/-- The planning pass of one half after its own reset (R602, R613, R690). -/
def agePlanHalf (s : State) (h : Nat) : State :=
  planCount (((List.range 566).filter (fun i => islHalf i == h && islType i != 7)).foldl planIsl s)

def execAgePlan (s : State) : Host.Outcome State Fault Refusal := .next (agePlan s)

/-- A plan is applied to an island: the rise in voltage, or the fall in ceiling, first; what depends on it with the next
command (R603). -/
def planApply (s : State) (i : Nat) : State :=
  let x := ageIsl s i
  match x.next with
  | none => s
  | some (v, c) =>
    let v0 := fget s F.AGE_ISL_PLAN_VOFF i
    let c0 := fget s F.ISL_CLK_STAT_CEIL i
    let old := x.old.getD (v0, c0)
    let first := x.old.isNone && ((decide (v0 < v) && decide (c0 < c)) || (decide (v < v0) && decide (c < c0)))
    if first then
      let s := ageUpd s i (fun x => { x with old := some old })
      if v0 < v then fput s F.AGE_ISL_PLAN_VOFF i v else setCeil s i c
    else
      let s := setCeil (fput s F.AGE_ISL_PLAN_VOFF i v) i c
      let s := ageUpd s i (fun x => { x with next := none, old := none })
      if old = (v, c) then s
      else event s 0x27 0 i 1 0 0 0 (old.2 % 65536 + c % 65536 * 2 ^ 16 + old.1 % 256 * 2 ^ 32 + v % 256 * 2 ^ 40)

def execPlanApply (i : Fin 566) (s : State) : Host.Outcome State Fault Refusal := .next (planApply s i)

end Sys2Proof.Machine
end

■ ■ ■ ■ ■

Work item>
What's needed is an exact copy of every entry.

Output below>
/-- The planning pass of one half after its own reset (R602, R613, R690). -/
def agePlanHalf (s : State) (h : Nat) : State :=
  planCount (((List.range 566).filter (fun i => islHalf i == h && islType i != 7)).foldl planIsl s)

def execAgePlan (s : State) : Host.Outcome State Fault Refusal := .next (agePlan s)

/-- A plan is applied to an island: the rise in voltage, or the fall in ceiling, first; what depends on it with the next
command (R603). -/
def planApply (s : State) (i : Nat) : State :=
  let x := ageIsl s i
  match x.next with
  | none => s
  | some (v, c) =>
    let v0 := fget s F.AGE_ISL_PLAN_VOFF i
    let c0 := fget s F.ISL_CLK_STAT_CEIL i
    let old := x.old.getD (v0, c0)
    let first := x.old.isNone && ((decide (v0 < v) && decide (c0 < c)) || (decide (v < v0) && decide (c < c0)))
    if first then
      let s := ageUpd s i (fun x => { x with old := some old })
      if v0 < v then fput s F.AGE_ISL_PLAN_VOFF i v else setCeil s i c
    else
      let s := setCeil (fput s F.AGE_ISL_PLAN_VOFF i v) i c
      let s := ageUpd s i (fun x => { x with next := none, old := none })
      if old = (v, c) then s
      else event s 0x27 0 i 1 0 0 0 (old.2 % 65536 + c % 65536 * 2 ^ 16 + old.1 % 256 * 2 ^ 32 + v % 256 * 2 ^ 40)

def execPlanApply (i : Fin 566) (s : State) : Host.Outcome State Fault Refusal := .next (planApply s i)

end Sys2Proof.Machine
end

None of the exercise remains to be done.